theorem breakQueue_k {s t : State} {a0 : _} (h : Kept s t) : Kept s (breakQueue a0 t) := by
  unfold breakQueue
  repeat' first
    | with_reducible assumption | (with_reducible refine Kept_mk (by with_reducible assumption) ?_; rfl)
    | (extract_lets +onlyGivenNames x; first | (refine (fun (hx : Kept s x) => ?_) (?_ : Kept s x); all_goals first | (guard_target =ₐ Kept s x; unfold x; clear x) | clear_value x) | clear_value x)
    | with_reducible refine levelStep_k ?_ | with_reducible refine qset_k ?_ | with_reducible refine inc_k ?_ | split

theorem readWord_k {s t : State} {a0 : _} {a1 : _} {a2 : _} (h : Kept s t) : Kept s (readWord a0 a1 a2 t).2 := by
  unfold readWord
  repeat' first
    | with_reducible assumption
    | (extract_lets +onlyGivenNames x; first | (refine (fun (hx : Kept s x) => ?_) (?_ : Kept s x); all_goals first | (guard_target =ₐ Kept s x; unfold x; clear x) | clear_value x) | clear_value x)
    | with_reducible refine breakQueue_k ?_ | with_reducible refine levelStep_k ?_ | with_reducible refine qset_k ?_
    | with_reducible refine inc_k ?_ | split | with_reducible refine KeptP_mk ?_

theorem dropPacket_k {s t : State} {a0 : _} (h : Kept s t) : Kept s (dropPacket a0 t).2 := by
  unfold dropPacket
  repeat' first
    | with_reducible assumption | (extract_lets +onlyGivenNames x; clear_value x) | with_reducible refine levelStep_k ?_
    | with_reducible refine qset_k ?_ | with_reducible refine incBy_k ?_ | split | with_reducible refine KeptP_mk ?_

theorem flushQueue_k {s t : State} {a0 : _} (h : Kept s t) : Kept s (flushQueue a0 t) := by
  unfold flushQueue
  repeat' first
    | with_reducible assumption | (with_reducible refine Kept_mk (by with_reducible assumption) ?_; rfl)
    | (extract_lets +onlyGivenNames x; first | (refine (fun (hx : Kept s x) => ?_) (?_ : Kept s x); all_goals first | (guard_target =ₐ Kept s x; unfold x; clear x) | clear_value x) | clear_value x)
    | with_reducible refine levelStep_k ?_ | with_reducible refine qset_k ?_ | with_reducible refine inc_k ?_ | split

theorem abandonQueue_k {s t : State} {a0 : _} (h : Kept s t) : Kept s (abandonQueue a0 t) := by
  unfold abandonQueue
  repeat' first
    | with_reducible assumption
    | (extract_lets +onlyGivenNames x; first | (refine (fun (hx : Kept s x) => ?_) (?_ : Kept s x); all_goals first | (guard_target =ₐ Kept s x; unfold x; clear x) | clear_value x) | clear_value x)
    | with_reducible refine flushQueue_k ?_ | with_reducible refine qset_k ?_ | with_reducible refine incBy_k ?_ | split

theorem passCut_k {s t : State} {a0 : _} (h : Kept s t) : Kept s (passCut a0 t) := by
  unfold passCut
  repeat' first
    | with_reducible assumption | with_reducible refine readWord_k ?_
    | with_reducible refine KeptP.snd (readWord_k ?_) (by assumption) | split

theorem readWords_k {s t : State} {a0 : _} {a1 : _} (h : Kept s t) : Kept s (readWords a0 a1 t).2 := by
  induction a1 generalizing t with
  | zero =>
    unfold readWords
    repeat' first
      | with_reducible assumption
      | (extract_lets +onlyGivenNames x; (refine (fun (hx : Kept s x.2) => ?_) (?_ : Kept s x.2); all_goals first | (guard_target =ₐ Kept s x.2; unfold x; clear x) | clear_value x))
      | with_reducible refine readWord_k ?_ | with_reducible refine KeptP.snd (readWord_k ?_) (by assumption) | split
      | with_reducible refine KeptP_mk ?_
  | succ n ih =>
    unfold readWords
    repeat' first
      | with_reducible assumption
      | (extract_lets +onlyGivenNames x; (refine (fun (hx : Kept s x.2) => ?_) (?_ : Kept s x.2); all_goals first | (guard_target =ₐ Kept s x.2; unfold x; clear x) | clear_value x))
      | with_reducible refine readWord_k ?_ | with_reducible refine KeptP.snd (readWord_k ?_) (by assumption)
      | with_reducible refine ih ?_ | split | with_reducible refine KeptP_mk ?_

theorem readWhole_k {s t : State} {a0 : _} {a1 : _} (h : Kept s t) : Kept s (readWhole a0 a1 t).2 := by
  unfold readWhole
  repeat' first
    | with_reducible assumption | with_reducible refine readWords_k ?_
    | with_reducible refine KeptP.snd (readWords_k ?_) (by assumption) | with_reducible refine passCut_k ?_ | split
    | with_reducible refine KeptP_mk ?_

/-! ### FaultOps -/

theorem logFault_k {s t : State} {a0 : _} {a1 : _} {a2 : _} {a3 : _} (h : Kept s t) : Kept s (logFault a0 a1 a2 a3 t) := by
  unfold logFault
  repeat' first
    | with_reducible assumption | (with_reducible refine Kept_mk (by with_reducible assumption) ?_; rfl)
    | (extract_lets +onlyGivenNames x; first | (refine (fun (hx : Kept s x) => ?_) (?_ : Kept s x); all_goals first | (guard_target =ₐ Kept s x; unfold x; clear x) | clear_value x) | clear_value x)
    | with_reducible refine logPacket_k ?_ | with_reducible refine flag_k ?_ | with_reducible refine inc_k ?_
    | with_reducible refine wr_k ?_ | split

theorem markShot_k {s t : State} {a0 : _} {a1 : _} (h : Kept s t) : Kept s (markShot a0 a1 t) := by
  unfold markShot
  repeat' first
    | with_reducible assumption | (with_reducible refine Kept_mk (by with_reducible assumption) ?_; rfl)
    | (extract_lets +onlyGivenNames x; clear_value x) | split

theorem voidAt_k {s t : State} {a0 : _} {a1 : _} {a2 : _} (h : Kept s t) : Kept s (voidAt a0 a1 a2 t) := by
  unfold voidAt
  repeat' first
    | with_reducible assumption | (with_reducible refine Kept_mk (by with_reducible assumption) ?_; rfl)
    | (extract_lets +onlyGivenNames x; clear_value x) | with_reducible refine markShot_k ?_
    | with_reducible refine logFault_k ?_ | split

theorem voidNow_k {s t : State} {a0 : _} {a1 : _} (h : Kept s t) : Kept s (voidNow a0 a1 t) := by
  unfold voidNow
  repeat' first
    | with_reducible assumption | with_reducible refine voidAt_k ?_ | split

theorem voidNum_k {s t : State} {a0 : _} {a1 : _} {a2 : _} (h : Kept s t) : Kept s (voidNum a0 a1 a2 t) := by
  unfold voidNum
  repeat' first
    | with_reducible assumption | with_reducible refine markShot_k ?_ | with_reducible refine logFault_k ?_ | split

theorem flushFifo_k {s t : State} {a0 : _} (h : Kept s t) : Kept s (flushFifo a0 t) := by
  unfold flushFifo
  repeat' first
    | with_reducible assumption | (extract_lets +onlyGivenNames x; clear_value x) | with_reducible refine fset_k ?_
    | with_reducible refine incBy_k ?_ | split

theorem abortFifo_k {s t : State} {a0 : _} (h : Kept s t) : Kept s (abortFifo a0 t) := by
  unfold abortFifo
  repeat' first
    | with_reducible assumption
    | (extract_lets +onlyGivenNames x; first | (refine (fun (hx : Kept s x) => ?_) (?_ : Kept s x); all_goals first | (guard_target =ₐ Kept s x; unfold x; clear x) | clear_value x) | clear_value x)
    | with_reducible refine flushFifo_k ?_ | with_reducible refine fset_k ?_ | with_reducible refine incBy_k ?_ | split

theorem discardStream_k {s t : State} {a0 : _} {a1 : _} (h : Kept s t) : Kept s (discardStream a0 a1 t) := by
  unfold discardStream
  repeat' first
    | with_reducible assumption
    | (extract_lets +onlyGivenNames x; first | (refine (fun (hx : Kept s x) => ?_) (?_ : Kept s x); all_goals first | (guard_target =ₐ Kept s x; unfold x; clear x) | clear_value x) | clear_value x)
    | with_reducible refine abandonQueue_k ?_ | with_reducible refine aset_k ?_ | with_reducible refine incBy_k ?_ | split

theorem abortEngine_k {s t : State} {a0 : _} (h : Kept s t) : Kept s (abortEngine a0 t) := by
  unfold abortEngine
  repeat' first
    | with_reducible assumption
    | (extract_lets +onlyGivenNames x; first | (refine (fun (hx : Kept s x) => ?_) (?_ : Kept s x); all_goals first | (guard_target =ₐ Kept s x; unfold x; clear x) | clear_value x) | clear_value x)
    | with_reducible refine discardStream_k ?_ | with_reducible refine eset_k ?_ | with_reducible refine inc_k ?_
    | (with_reducible refine Kept_foldl ?_ ?_; intro _ _ _) | split

theorem dropWrite_k {s t : State} {a0 : _} {a1 : _} (h : Kept s t) : Kept s (dropWrite a0 a1 t) := by
  unfold dropWrite
  repeat' first
    | with_reducible assumption | (extract_lets +onlyGivenNames x; clear_value x) | with_reducible refine sset_k ?_
    | split

theorem stopRefill_k {s t : State} {a0 : _} (h : Kept s t) : Kept s (stopRefill a0 t) := by
  unfold stopRefill
  repeat' first
    | with_reducible assumption
    | (extract_lets +onlyGivenNames x; first | (refine (fun (hx : Kept s x) => ?_) (?_ : Kept s x); all_goals first | (guard_target =ₐ Kept s x; unfold x; clear x) | clear_value x) | clear_value x)
    | with_reducible refine dropWrite_k ?_ | with_reducible refine rfset_k ?_ | split

theorem settleRequests_k {s t : State} (h : Kept s t) : Kept s (settleRequests t) := by
  unfold settleRequests
  repeat' first
    | with_reducible assumption | (extract_lets +onlyGivenNames x; clear_value x) | with_reducible refine rgset_k ?_
    | (with_reducible refine Kept_foldl ?_ ?_; intro _ _ _) | split

theorem finishRun_k {s t : State} {a0 : _} (h : Kept s t) : Kept s (finishRun a0 t) := by
  unfold finishRun
  repeat' first
    | with_reducible assumption | (with_reducible refine Kept_mk (by with_reducible assumption) ?_; rfl)
    | (extract_lets +onlyGivenNames x; first | (refine (fun (hx : Kept s x) => ?_) (?_ : Kept s x); all_goals first | (guard_target =ₐ Kept s x; unfold x; clear x) | clear_value x) | clear_value x)
    | with_reducible refine settleRequests_k ?_ | with_reducible refine stopRefill_k ?_ | with_reducible refine eset_k ?_
    | with_reducible refine wr_k ?_ | (with_reducible refine Kept_foldl ?_ ?_; intro _ _ _) | split

theorem abortRun_k {s t : State} (h : Kept s t) : Kept s (abortRun t) := by
  unfold abortRun
  repeat' first
    | with_reducible assumption | (with_reducible refine Kept_mk (by with_reducible assumption) ?_; rfl)
    | (extract_lets +onlyGivenNames x; first | (refine (fun (hx : Kept s x) => ?_) (?_ : Kept s x); all_goals first | (guard_target =ₐ Kept s x; unfold x; clear x) | clear_value x) | clear_value x)
    | with_reducible refine finishRun_k ?_ | with_reducible refine abortEngine_k ?_ | with_reducible refine abortFifo_k ?_
    | with_reducible refine markShot_k ?_ | with_reducible refine logFault_k ?_
    | (with_reducible refine Kept_foldl ?_ ?_; intro _ _ _) | split

theorem runEndFault_k {s t : State} {a0 : _} (h : Kept s t) : Kept s (runEndFault a0 t) := by
  unfold runEndFault
  repeat' first
    | with_reducible assumption | with_reducible refine abortRun_k ?_ | with_reducible refine logFault_k ?_ | split

/-! ### DictOps -/

theorem send_k {s t : State} {a0 : _} {a1 : _} (h : Kept s t) : Kept s (send a0 a1 t) := by
  unfold send
  repeat' first
    | with_reducible assumption | (extract_lets +onlyGivenNames x; clear_value x) | with_reducible refine writePacket_k ?_
    | with_reducible refine setPath_k ?_ | split

theorem respond_k {s t : State} {a0 : _} {a1 : _} {a2 : _} {a3 : _} {a4 : _} {a5 : _} {a6 : _} (h : Kept s t) : Kept s (respond a0 a1 a2 a3 a4 a5 a6 t) := by
  unfold respond
  repeat' first
    | with_reducible assumption | with_reducible refine send_k ?_ | with_reducible refine inc_k ?_ | split

theorem respondAbort_k {s t : State} {a0 : _} {a1 : _} {a2 : _} {a3 : _} {a4 : _} {a5 : _} (h : Kept s t) : Kept s (respondAbort a0 a1 a2 a3 a4 a5 t) := by
  unfold respondAbort
  repeat' first
    | with_reducible assumption
    | (extract_lets +onlyGivenNames x; (refine (fun (hx : Kept s x) => ?_) (?_ : Kept s x); all_goals first | (guard_target =ₐ Kept s x; unfold x; clear x) | clear_value x))
    | with_reducible refine respond_k ?_ | with_reducible refine logPacket_k ?_ | with_reducible refine inc_k ?_
    | with_reducible refine wr_k ?_ | split

/-! ### DramOps -/

theorem setDch_k {s t : State} {a0 : _} {a1 : _} (h : Kept s t) : Kept s (setDch a0 a1 t) := by
  unfold setDch
  repeat' first
    | with_reducible assumption | (with_reducible refine Kept_mk (by with_reducible assumption) ?_; rfl)
    | (extract_lets +onlyGivenNames x; first | (have _ : (x : Dram) = x := rfl; subst x) | clear_value x) | split

theorem fenceHit_k {s t : State} {a0 : _} (h : Kept s t) : Kept s (fenceHit a0 t) := by
  unfold fenceHit
  repeat' first
    | with_reducible assumption | with_reducible refine flag_k ?_ | split

theorem countBurstRead_k {s t : State} {a0 : _} {a1 : _} (h : Kept s t) : Kept s (countBurstRead a0 a1 t) := by
  unfold countBurstRead
  repeat' first
    | with_reducible assumption
    | (extract_lets +onlyGivenNames x; (refine (fun (hx : Kept s x) => ?_) (?_ : Kept s x); all_goals first | (guard_target =ₐ Kept s x; unfold x; clear x) | clear_value x))
    | with_reducible refine fenceHit_k ?_ | with_reducible refine inc_k ?_ | with_reducible refine wr_k ?_
    | (with_reducible refine Kept_foldl ?_ ?_; intro _ _ _) | split

theorem settlePanic_k {s t : State} {a0 : _} (h : Kept s t) : Kept s (settlePanic a0 t) := by
  unfold settlePanic
  repeat' first
    | with_reducible assumption | (with_reducible refine Kept_mk (by with_reducible assumption) ?_; rfl)
    | (extract_lets +onlyGivenNames x; first | (refine (fun (hx : Kept s x) => ?_) (?_ : Kept s x); all_goals first | (guard_target =ₐ Kept s x; unfold x; clear x) | clear_value x) | (have _ : (x : Dram) = x := rfl; subst x) | clear_value x)
    | with_reducible refine inc_k ?_ | split

theorem setLevel_k {s t : State} {a0 : _} {a1 : _} (h : Kept s t) : Kept s (setLevel a0 a1 t) := by
  unfold setLevel
  repeat' first
    | with_reducible assumption | (with_reducible refine Kept_mk (by with_reducible assumption) ?_; rfl)
    | (extract_lets +onlyGivenNames x; first | (have _ : (x : Dram) = x := rfl; subst x) | clear_value x)
    | with_reducible refine settlePanic_k ?_ | split

theorem setHeld_k {s t : State} {a0 : _} {a1 : _} (h : Kept s t) : Kept s (setHeld a0 a1 t) := by
  unfold setHeld
  repeat' first
    | with_reducible assumption | (with_reducible refine Kept_mk (by with_reducible assumption) ?_; rfl)
    | (extract_lets +onlyGivenNames x; first | (have _ : (x : Dram) = x := rfl; subst x) | clear_value x) | split

theorem dropHeld_k {s t : State} {a0 : _} (h : Kept s t) : Kept s (dropHeld a0 t) := by
  unfold dropHeld
  repeat' first
    | with_reducible assumption
    | (extract_lets +onlyGivenNames x; (refine (fun (hx : Kept s x) => ?_) (?_ : Kept s x); all_goals first | (guard_target =ₐ Kept s x; unfold x; clear x) | clear_value x))
    | with_reducible refine setHeld_k ?_ | with_reducible refine setLevel_k ?_ | split

theorem dramRead_k {s t : State} {a0 : _} {a1 : _} {a2 : _} (h : Kept s t) : Kept s (dramRead a0 a1 a2 t).2 := by
  unfold dramRead
  repeat' first
    | with_reducible assumption
    | (extract_lets +onlyGivenNames x; first | (refine (fun (hx : Kept s x) => ?_) (?_ : Kept s x); all_goals first | (guard_target =ₐ Kept s x; unfold x; clear x) | clear_value x) | clear_value x)
    | with_reducible refine setHeld_k ?_ | with_reducible refine setLevel_k ?_ | with_reducible refine countBurstRead_k ?_
    | (with_reducible refine Kept_foldl ?_ ?_; intro _ _ _) | split | with_reducible refine KeptP_mk ?_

-----

What this task involves: The answer must consist of each line in the entries above that includes "dramRead".

Response:
theorem dramRead_k {s t : State} {a0 : _} {a1 : _} {a2 : _} (h : Kept s t) : Kept s (dramRead a0 a1 a2 t).2 := by
  unfold dramRead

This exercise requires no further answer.